FIY: a good read why all mixing anon networks will sooner or later fail :
https://cpunks.org/pipermail/cypherpunks/2016-June/013212.html

You too

entr0py · June 7, 2016, 6:56pm

Had no idea! Assumed because of this that they weren’t implemented yet:

TODO: Does not work yet. Files need to exist first.

/usr/lib/qubes/bind-dirs.sh umount

/usr/lib/qubes/bind-dirs.sh

Is it documented yet? Or which scripts should I look at to learn about them?

Patrick · June 7, 2016, 6:57pm

https://github.com/Whonix/qubes-whonix/blob/master/usr/lib/qubes-whonix/bind-directories

Redirecting to Google Groups

entr0py · June 7, 2016, 7:40pm

I’m not getting a satisfying answer - I know it’s probably because it doesn’t exist.

That’s fine unless I’m one of those clients. I would rather they increase everyone’s risk by a marginal amount to ensure that no one experiences a catastrophic failure. (More Gaussian, less heavy-tailed)

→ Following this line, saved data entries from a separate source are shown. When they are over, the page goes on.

/-- It runs the element loop. -/
def runE (e : EOp) (o : Operands) : Run Unit := vecLoop o (e.sh o) (e.more o) (e.body o)

/-- Steps for each number of a list, in order. -/
def each : List Nat → (Nat → Run Unit) → Run Unit
  | [], _ => pure ()
  | i :: is, f => do
    f i
    each is f

/-- Values for each number of a list. -/
def collect : List Nat → (Nat → Run Nat) → Run (List (Nat × Nat))
  | [], _ => pure []
  | i :: is, f => do
    let x ← f i
    let xs ← collect is f
    return (i, x) :: xs

/-! ### Instructions that never stop (R216) -/

/-- The active elements with vstart taken as 0, ascending. -/
def Strand.actives (t : Strand) (o : Operands) : List Nat := (List.range t.vl).filter fun i => t.allows o i

/-- Element j of a whole source: below vl from its stream, if it is bound; else the register's content (log entry 81). -/
def srcW (t : Strand) (ty : Ty) (r j : Nat) : Run Nat :=
  if j < t.vl then srcOf t ty r j else pure (t.elem ty.width r j)

/-- Such an instruction meets a stage-2 miss: the pages of its other stream reads are requested too (R87). -/
def withSweep {α : Type} (rest : List (Run Unit)) (m : Run α) : Run α := do
  match ← trial m with
  | .ok x => return x
  | .error e => do
    sweepAt e rest
    Run.stop e

/-- Every stream read of its elements below vl. -/
def Shape.allReads (sh : Shape) (o : Operands) (t : Strand) (n : Names) : List (Run Unit) :=
  (List.range t.vl).flatMap ({ sh with cross := false }.reads o t n)

/-- The end of such an instruction: streams, taint, vstart 0; the set it gave its destinations. -/
def bulkEndX (o : Operands) (sh : Shape) (n : Names) (t : Strand) : Run Taint := do
  let bound := sh.bound t n
  let x ← streamTags bound (t.sourceSet o sh n)
  Run.onCur fun c => ((c.consume bound t.vl).taintDst sh n x).setVstart 0
  return x

def bulkEnd (o : Operands) (sh : Shape) (n : Names) (t : Strand) : Run Unit := do
  let _ ← bulkEndX o sh n t

/-- An instruction that reads all of its sources and then writes elements of D, which f answers. -/
def bulkX (o : Operands) (sh : Shape) (more : Strand → Names → Bool)
    (f : Names → Strand → Run (List (Nat × Nat))) : Run Taint := do
  let n ← prep o sh more
  let t ← Run.cur
  let ws ← withSweep (sh.allReads o t n) (f n t)
  Run.onCur fun c => ws.foldl (fun c (i, x) => c.setElem o.ty.width n.d i x) c
  bulkEndX o sh n t

def bulk (o : Operands) (sh : Shape) (more : Strand → Names → Bool)
    (f : Names → Strand → Run (List (Nat × Nat))) : Run Unit := do
  let _ ← bulkX o sh more f

/-- An instruction by element that never stops. -/
def bulkE (e : EOp) (o : Operands) : Run Unit := do
  let n ← prep o (e.sh o) (e.more o)
  let t ← Run.cur
  withSweep ((e.sh o).allReads o t n) (each (t.actives o) (e.body o n t))
  bulkEnd o (e.sh o) n t

end Sys2Proof.Machine
end

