/-- A counter's new value; that of a strand that is saved goes to its context area too, from which it is restored (R148,
R385). -/
def State.countEv (s : State) (uid k id : Nat) : State :=
  let s := s.upd uid fun t => (t.setEv k ((t.evCtr k).complete id)).wake
  match s.find uid with
  | some t =>
    match t.ctxArea with
    | some area =>
      if t.away then (s.devRun (gpwrite t.vf (area + 0x3C0 + 8 * k) (bytesLE 8 (t.evCtr k).val.toNat))).2 else s
    | none => s
  | none => s

/-- A command completes: its record, its counter, its node, and its pusher's node. -/
def State.complete (s : State) (id : Nat) : State :=
  match s.dev.cmd id with
  | none => s
  | some c =>
    match s.dev.ending c with
    | none => s
    | some (st, pr, ad) =>
      let k := c.w 0 / 2 ^ 16 % 16
      let s := s.deliverRecord c st pr ad
      let s := if c.flag 2 && c.node == 0 then s.countEv c.uid k c.id else s
      let s := (s.devRun (endOfNode c st)).2
      (match s.find c.uid with
        | some t => if c.node == 0 then s.settleNode t.queue t.node.toNat else s
        | none => s).departures

def execCommandCompletion (cmd : Nat) (s : State) : Out := .next (s.complete cmd)

end Sys2Proof.Machine
end

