-- ==== Sys2Proof/Machine/Collective.lean ====
section
/-! DEFINITION. The collective engine (R311 to R316): its commands, what a member contributes and receives, and how a
command ends. A command starts by reading its descriptor and its source and sending its contribution; it ends when the
contributions it needs have been heard (log entry 21). -/

namespace Sys2Proof.Machine

/-! ### Fields of a collective command (R311) -/

def Cmd.dtype (c : Cmd) : Nat := c.w 5 % 16
def Cmd.wire (c : Cmd) : Nat := c.w 5 / 16 % 16
def Cmd.rop (c : Cmd) : Nat := c.w 5 / 256 % 16
def Cmd.elems (c : Cmd) : Nat := c.w 6
def Cmd.peer (c : Cmd) : Nat := c.w 7 % 65536
def Cmd.tag (c : Cmd) : Nat := c.w 8

/-- QPCT; 0 means 65536, and no percentile lies above it. -/
def Cmd.wireQpct (c : Cmd) : Nat :=
  let q := c.p64 % 2 ^ 17
  if q == 0 then 65536 else min q 65536

def Cmd.wireBand (c : Cmd) : Num := decodeFloat .bf16 (c.p64 / 2 ^ 32 % 65536)

abbrev kGather : Nat := 0x10
abbrev kRedscat : Nat := 0x11
abbrev kAllred : Nat := 0x12
abbrev kBcast : Nat := 0x13
abbrev kSend : Nat := 0x14
abbrev kRecv : Nat := 0x15

def reduces (kind : Nat) : Bool := kind == 0x11 || kind == 0x12
def isPair (kind : Nat) : Bool := kind == 0x14 || kind == 0x15

/-- The element type of a DTYPE. -/
def dtypeTy (n : Nat) : Ty := if n == 9 then .f32 else if n == 10 then .bf16 else .n8

/-- The code type of a WIRE, its block, and whether it has scales (R314). -/
def wireTy (w : Nat) : Ty := if w == 1 then .bf16 else if w == 2 then .sf4 else if w == 3 then .e4m3 else if w == 4 then .e5m2 else .e2m1
def wireBlock (w : Nat) : Nat := if w == 2 then 8 else 32

/-- Is a collective command well formed, the overlap of its ranges apart (R138, R311)? -/
def Cmd.collOk (c : Cmd) : Bool :=
  c.headOk && (c.dtype == 9 || c.dtype == 10 || c.dtype == 4) && decide (c.wire ≤ 5) && decide (c.rop ≤ 2) &&
  c.w 5 / 2 ^ 12 == 0 && decide (1 ≤ c.elems) && decide (c.elems ≤ 2 ^ 28) && c.w 7 / 65536 == 0 &&
  ((List.range 13).all fun k => c.w (11 + k) == 0) && c.p64 / 2 ^ 17 % 2 ^ 15 == 0 && c.p64 / 2 ^ 48 == 0 &&
  (c.wire == 0 || c.dtype == 9) && !(c.dtype == 4 && reduces c.kind) && (c.rop == 0 || reduces c.kind)

/-! ### The group (R312) -/

/-- A group descriptor as a command reads it. -/
structure Group where
  size : Nat
  rank : Nat
  gid : Nat
  limit : Nat
  members : List Nat
deriving DecidableEq, Repr

def Device.collGroup (d : Device) (gid : Nat) : CollGroup :=
  (d.groups.find? fun (g : CollGroup) => g.gid == gid).getD ⟨gid, 0, [], [], [], [], [], []⟩

def Device.setGroup (d : Device) (g : CollGroup) : Device :=
  { d with groups := if d.groups.any fun (x : CollGroup) => x.gid == g.gid then
      d.groups.map fun (x : CollGroup) => if x.gid == g.gid then g else x else d.groups ++ [g] }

Generally, yes - but that’s what’s great about open-source!
You’re just being polite, you should’ve said:

Its not a good idea to against the recommendations of people who are smarter and more knowledgeable than you.

That I can live with

Ego · June 7, 2016, 8:22pm

Good day,

Sure, maybe we can arrange something.

Oh, I see what you mean. I was presuming you meant small for the context of a study.

Well, first of all, a lot of institutions, like the EFF, as well as many universities own quite massive Tor nodes. A complete control of the stronger nodes by government agencys thus is rather unlickely. Adding to that, the thing is that, even if the bigger part of the network is controlled by agencys, they’d still need a lot of luck. With random nodes less than with persitent ones. Because if your node is persistent AND owned by organisation A, that organisation still needs the luck to get you to use an exit node controlled by them as well. Which while possible, isn’t as lickely to happen as it is when both entry and exit are random.

That isn’t necessarily the case. It is possible to scale these numbers and adapt them to almost any scenario, including a completley government controlled Tor network in which, like mentioned before, the persistent guards would still win, because if you have no bad guard in your list, you’re fine and if you have, your observers still need the luck to find you using one of their exits at the right time, making it harder under any scenario.

That is the next question. How big is the Tor network? And how big are 10% of it? And would it be possible to controll a significant amount realistically?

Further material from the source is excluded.